-- ==== Sys2Proof/Machine/Snap.lean ====
section
/-!
DEFINITION. `hsnap` and the end of a hash interval (spec 10 R218, 24 R357), and the release of operations that wait at a logged
point in replay (spec 24 R355).
-/
namespace Sys2Proof.Machine
open Sys2Proof

/-! ## HSNAP (R218, R357) -/

/-- At task level with HS = 0 `hsnap` is a privilege violation; no system register is named. -/
def State.gateHsnap (s : State) (a : BitVec 6) : Gate :=
  { Gate.c (.hsnap a) [] [.s a] with trap := trapIf (!s.t.sys.prv && !s.t.sys.hs) 0x15 0 }

/-- HSNAP (R218): its register empties until the interval has ended. -/
def execHsnap (a : BitVec 6) (s : State) : Host.Outcome State Fault Refusal :=
  issue (s.gateHsnap a) (fun s => (s.setEmpty (.s a) true).modQ fun q => { q with hq := q.hq ++ [a] }) s

/-- Every write of the task has been performed. -/
def State.wroteAll (s : State) : Bool :=
  s.coreDone && s.t.eng.cpq.isEmpty && s.t.eng.ten.isEmpty && s.t.eng.conv.all s.convHalted

/-- The oldest `hsnap`'s interval ends, in replay when it is the hash unit's next. -/
def State.endInterval (s : State) : State :=
  match s.t.q.hq, s.t.task with
  | a :: as, some t =>
    if s.wroteAll then
      match s.logPoint s.issuer hashPoint 8 0 with
      | (_, false) => s
      | (s, true) =>
        let (s, seq) := s.intervalEnd t.ctx 1 (t.rcd / 256) t.member s.phaseNo.toNat
        (s.modQ fun q => { q with hq := as }).fillDst (.s a false) 8 seq.toNat
    else s
  | _, _ => s

/-- HASH_INTERVAL_END (R357). -/
def execHashIntervalEnd (s : State) : Host.Outcome State Fault Refusal := .next s.endInterval

/-! ## The core at work -/

/-! ## REPLAY_RELEASE (R355) -/

/-- The core of the task that the entry at HEAD of a context's point names. -/
def State.headCore (s : State) (ctx : Nat) (point : Nat) : Option Nat :=
  let slot := s.oldir (BitVec.ofNat 12 ctx) + 16 * point
  let e := s.rd64 (s.rdField slot 0 57 + 16 * s.rdField (slot + 8) 0 32)
  let here (c : Core) : Bool :=
    match c.t.task with
    | some t => c.t.sys.rpl && t.ctx.toNat == ctx && t.rcd / 256 == field e.toNat 0 50 && t.member == field e.toNat 50 6
    | none => false
  (findFirst? here s.cores).map (·.id)

/-- What the named task has waiting at points: its oldest core-path access, its copies, what they owe, its hash interval. -/
def State.retryAll (s : State) : State :=
  let s := s.readRows.performHead
  let s := (s.t.eng.cpq.map (·.tag)).foldl (fun s tag =>
    match findFirst? (fun q : CopyReq => q.tag == tag) s.t.eng.cpq with
    | some q => if q.active && s.mayComplete q then s.completeCopy q true else s
    | none => s) s
  s.payOwed.endInterval

/-- REPLAY_RELEASE (R355): the operation that matches the entry at HEAD is performed, where it has arrived; the logged points check
every operation that is tried again. -/
def execReplayRelease (point : BitVec 11) (s : State) : Host.Outcome State Fault Refusal :=
  .next ((s.ctxs.map (·.1)).foldl (fun s ctx =>
    match s.headCore ctx point.toNat with
    | some id => s.onCore id State.retryAll
    | none => s) s)

end Sys2Proof.Machine
end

____________

What to do:
When you answer, output all of the material exactly as it appears above.

Answer space:
-- ==== Sys2Proof/Machine/Snap.lean ====
section
/-!
DEFINITION. `hsnap` and the end of a hash interval (spec 10 R218, 24 R357), and the release of operations that wait at a logged
point in replay (spec 24 R355).
-/
namespace Sys2Proof.Machine
open Sys2Proof

/-! ## HSNAP (R218, R357) -/

/-- At task level with HS = 0 `hsnap` is a privilege violation; no system register is named. -/
def State.gateHsnap (s : State) (a : BitVec 6) : Gate :=
  { Gate.c (.hsnap a) [] [.s a] with trap := trapIf (!s.t.sys.prv && !s.t.sys.hs) 0x15 0 }

/-- HSNAP (R218): its register empties until the interval has ended. -/
def execHsnap (a : BitVec 6) (s : State) : Host.Outcome State Fault Refusal :=
  issue (s.gateHsnap a) (fun s => (s.setEmpty (.s a) true).modQ fun q => { q with hq := q.hq ++ [a] }) s

/-- Every write of the task has been performed. -/
def State.wroteAll (s : State) : Bool :=
  s.coreDone && s.t.eng.cpq.isEmpty && s.t.eng.ten.isEmpty && s.t.eng.conv.all s.convHalted

/-- The oldest `hsnap`'s interval ends, in replay when it is the hash unit's next. -/
def State.endInterval (s : State) : State :=
  match s.t.q.hq, s.t.task with
  | a :: as, some t =>
    if s.wroteAll then
      match s.logPoint s.issuer hashPoint 8 0 with
      | (_, false) => s
      | (s, true) =>
        let (s, seq) := s.intervalEnd t.ctx 1 (t.rcd / 256) t.member s.phaseNo.toNat
        (s.modQ fun q => { q with hq := as }).fillDst (.s a false) 8 seq.toNat
    else s
  | _, _ => s

/-- HASH_INTERVAL_END (R357). -/
def execHashIntervalEnd (s : State) : Host.Outcome State Fault Refusal := .next s.endInterval

/-! ## The core at work -/

/-! ## REPLAY_RELEASE (R355) -/

/-- The core of the task that the entry at HEAD of a context's point names. -/
def State.headCore (s : State) (ctx : Nat) (point : Nat) : Option Nat :=
  let slot := s.oldir (BitVec.ofNat 12 ctx) + 16 * point
  let e := s.rd64 (s.rdField slot 0 57 + 16 * s.rdField (slot + 8) 0 32)
  let here (c : Core) : Bool :=
    match c.t.task with
    | some t => c.t.sys.rpl && t.ctx.toNat == ctx && t.rcd / 256 == field e.toNat 0 50 && t.member == field e.toNat 50 6
    | none => false
  (findFirst? here s.cores).map (·.id)

/-- What the named task has waiting at points: its oldest core-path access, its copies, what they owe, its hash interval. -/
def State.retryAll (s : State) : State :=
  let s := s.readRows.performHead
  let s := (s.t.eng.cpq.map (·.tag)).foldl (fun s tag =>
    match findFirst? (fun q : CopyReq => q.tag == tag) s.t.eng.cpq with
    | some q => if q.active && s.mayComplete q then s.completeCopy q true else s
    | none => s) s
  s.payOwed.endInterval

/-- REPLAY_RELEASE (R355): the operation that matches the entry at HEAD is performed, where it has arrived; the logged points check
every operation that is tried again. -/
def execReplayRelease (point : BitVec 11) (s : State) : Host.Outcome State Fault Refusal :=
  .next ((s.ctxs.map (·.1)).foldl (fun s ctx =>
    match s.headCore ctx point.toNat with
    | some id => s.onCore id State.retryAll
    | none => s) s)

end Sys2Proof.Machine
end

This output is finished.